- TASK INPUTS
•••

-- ==== Sys2Proof/Machine/PlanTypes.lean ====
section
/-! DEFINITION. Machine/PlanTypes.lean: the Plan as plain data (03_plan_image.md): what the boot ROM keeps of an
accepted Plan body. -/

namespace Sys2Proof.Machine

/-- A place of the address map (R57, R58): a block's window and the offset in it. -/
inductive Loc where
  | hall (addr : Nat)
  | wing (w : Nat) (off : Nat)
  | land (b : Nat) (off : Nat)
  | roomReg (p : Nat) (off : Nat)
  | roomData (p : Nat) (off : Nat)
  | roomCode (p : Nat) (off : Nat)
  | bootRom (off : Nat)
  | hallCode (off : Nat)
  | hallData (off : Nat)
deriving DecidableEq, Repr

/-- A PORTS entry (R102). Class 0 EGRESS, 1 ESSENTIAL, 2 COMFORT; role 0 source, 1 sink, 2 dual-role. -/
structure PortPlan where
  present : Bool
  cls : Nat
  role : Nat
  options : Nat
  vmin : Nat
  vmax : Nat
  imax : Nat
  slewMax : Nat
  program : Nat
  fsw : Nat
  motion : Nat
  rsense : Nat
deriving DecidableEq, Repr

/-- A BUDGET entry (R110). -/
structure NodePlan where
  limit : Bool
  caps : Nat
  ceiling : Nat
deriving DecidableEq, Repr

/-- A TIMERS route (R112): kind 1 gate, 2 reset, 3 clock. -/
structure TimerRoute where
  landing : Bool
  index : Nat
  src : Nat
  dst : Nat
  kind : Nat
deriving DecidableEq, Repr

/-- A TWOWIRE entry (R113). -/
structure TwEntry where
  tw : Nat
  addr : Nat
  mask : Nat
  portIndexed : Bool
  base : Nat
deriving DecidableEq, Repr

/-- A program record (R116). -/
structure ProgramRec where
  index : Nat
  entry : Nat
  code : List Byte
  data : List Byte
  pcrc : Nat
deriving DecidableEq, Repr

/-- A HEARTH model record (R118). Temperatures in 0.1 °C. -/
structure ModelRec where
  model : Nat
  ref : Nat
  theta : List Nat
  tau : List Nat
  rds25 : Nat
  tc : Nat
  twarn : Int
  ttrip : Int
deriving DecidableEq, Repr

/-- A SLOTS entry (R119). -/
structure SlotPlan where
  present : Bool
  rsense : Nat
  imax : Nat
deriving DecidableEq, Repr

/-- The PANTRY entry (R120). -/
structure PantryPlan where
  cells : Nat
  imax : Nat
  fsw : Nat
  shunt : Nat
deriving DecidableEq, Repr

/-- A RANGES entry (R121). -/
structure RangeRec where
  scope : Nat
  index : Nat
  off : Nat
  lsb : Nat
  width : Nat
  min : Nat
  max : Nat
deriving DecidableEq, Repr

/-- A SETTINGS entry (R123). -/
structure SettingRec where
  id : Nat
  flags : Nat
  lsb : Nat
  width : Nat
  target : Nat
  dflt : Nat
  min : Nat
  max : Nat
deriving DecidableEq, Repr

/-- An accepted Plan body (R99 to R123). -/
structure Plan where
  planId : Nat
  planRev : Nat
  fmtMinor : Nat
  schema : Nat
  flags : Nat
  ports : List PortPlan
  gangs : List (Nat × Nat)
  trip : List Nat
  budget : List NodePlan
  timers : List TimerRoute
  twowire : List TwEntry
  programs : List ProgramRec
  hearth : List ModelRec
  slots : List SlotPlan
  pantry : Option PantryPlan
  ranges : List RangeRec
  settings : List SettingRec
deriving DecidableEq, Repr

/-- An absent port, as `Plan.port` answers beyond the list. -/
def PortPlan.absent : PortPlan := ⟨false, 3, 3, 0, 0, 0, 0, 0, 0, 0, 0, 0⟩

/-- The PORTS entry of a port number. -/
def Plan.port (p : Plan) (n : Nat) : PortPlan := p.ports.getD n PortPlan.absent

/-- The SLOTS entry of a slot number. -/
def Plan.slot (p : Plan) (n : Nat) : SlotPlan := p.slots.getD n ⟨false, 0, 0⟩

/-- The BUDGET entry of a node: 0 root, 1 and 2 Wings, 3 to 8 Landings (R110). -/
def Plan.node (p : Plan) (n : Nat) : NodePlan := p.budget.getD n ⟨false, 0, 0⟩

/-- PAIR_MODE in FLAGS (R99). -/
def Plan.pairMode (p : Plan) : Bool := p.flags.testBit 0

/-- Size of the gang that port `n` belongs to; 1 outside a gang (R105). -/
def Plan.gangOf (p : Plan) (n : Nat) : Nat × Nat :=
  (p.gangs.find? fun g => g.1 ≤ n && n < g.1 + g.2).getD (n, 1)

/-- The port number of the lead of port `n`'s gang; `n` itself outside a gang (R105). -/
def Plan.leadOf (p : Plan) (n : Nat) : Nat := (p.gangOf n).1

/-- The port is a gang follower (R105). -/
def Plan.follower (p : Plan) (n : Nat) : Bool := (p.gangOf n).1 != n

/-- The port is present and no follower: it has a Room program, a contract and a grant of its own. -/
def Plan.whole (p : Plan) (n : Nat) : Bool := (p.port n).present && !p.follower n

/-- The Plan entry that port `n` works by: a follower takes everything but PRESENT from its lead (R104). -/
def Plan.entry (p : Plan) (n : Nat) : PortPlan := { p.port (p.leadOf n) with present := (p.port n).present }

/-- Members of port `n`'s gang, in rising order. -/
def Plan.members (p : Plan) (n : Nat) : List Nat :=
  let g := p.gangOf n; (List.range g.2).map (g.1 + ·)

/-- OPTIONS bits of a port entry (R102). -/
def PortPlan.trySrc (e : PortPlan) : Bool := e.options.testBit 0
/-- Try.SNK (R102). -/
def PortPlan.trySnk (e : PortPlan) : Bool := e.options.testBit 1
/-- Accept DR_Swap (R102). -/
def PortPlan.drSwap (e : PortPlan) : Bool := e.options.testBit 2
/-- Safe-state termination open (R102). -/
def PortPlan.safeOpen (e : PortPlan) : Bool := e.options.testBit 3
/-- EPR capability (R102). -/
def PortPlan.epr (e : PortPlan) : Bool := e.options.testBit 4
/-- VCONN source (R102). -/
def PortPlan.vconn (e : PortPlan) : Bool := e.options.testBit 5

/-- A slot's class is the highest class among its present ports (R111); 3 with none. -/
def Plan.slotClass (p : Plan) (b : Nat) : Nat :=
  (List.range 8).foldl (fun c i => if p.whole (8 * b + i) then min c (p.port (8 * b + i)).cls else c) 3

/-- The trip word of Threshold `k` of port `n` (R106): the listed one, or the least routing of R109. -/
def Plan.tripWord (p : Plan) (n k : Nat) : Nat :=
  match p.trip[4 * n + k]? with
  | some w => w
  | none =>
    let ms := p.members n
    let pwm := ms.foldl (fun a m => a ||| 2 ^ (m % 8)) 0
    let sw := 2 ^ (p.leadOf n % 8)
    if ms.length > 1 then pwm + 256 * sw else if k = 3 then pwm + 256 * sw else pwm

end Sys2Proof.Machine
end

•••

- REQUIREMENT
Begin at the line that has "1 outside a gang (R105). -/" in the entries above; stop after the line that has "lead (R104). -/". Transcribe exactly those lines and no others.

- SOLVED PROBLEM
/-- Size of the gang that port `n` belongs to; 1 outside a gang (R105). -/
def Plan.gangOf (p : Plan) (n : Nat) : Nat × Nat :=
  (p.gangs.find? fun g => g.1 ≤ n && n < g.1 + g.2).getD (n, 1)

/-- The port number of the lead of port `n`'s gang; `n` itself outside a gang (R105). -/
def Plan.leadOf (p : Plan) (n : Nat) : Nat := (p.gangOf n).1

/-- The port is a gang follower (R105). -/
def Plan.follower (p : Plan) (n : Nat) : Bool := (p.gangOf n).1 != n

/-- The port is present and no follower: it has a Room program, a contract and a grant of its own. -/
def Plan.whole (p : Plan) (n : Nat) : Bool := (p.port n).present && !p.follower n

/-- The Plan entry that port `n` works by: a follower takes everything but PRESENT from its lead (R104). -/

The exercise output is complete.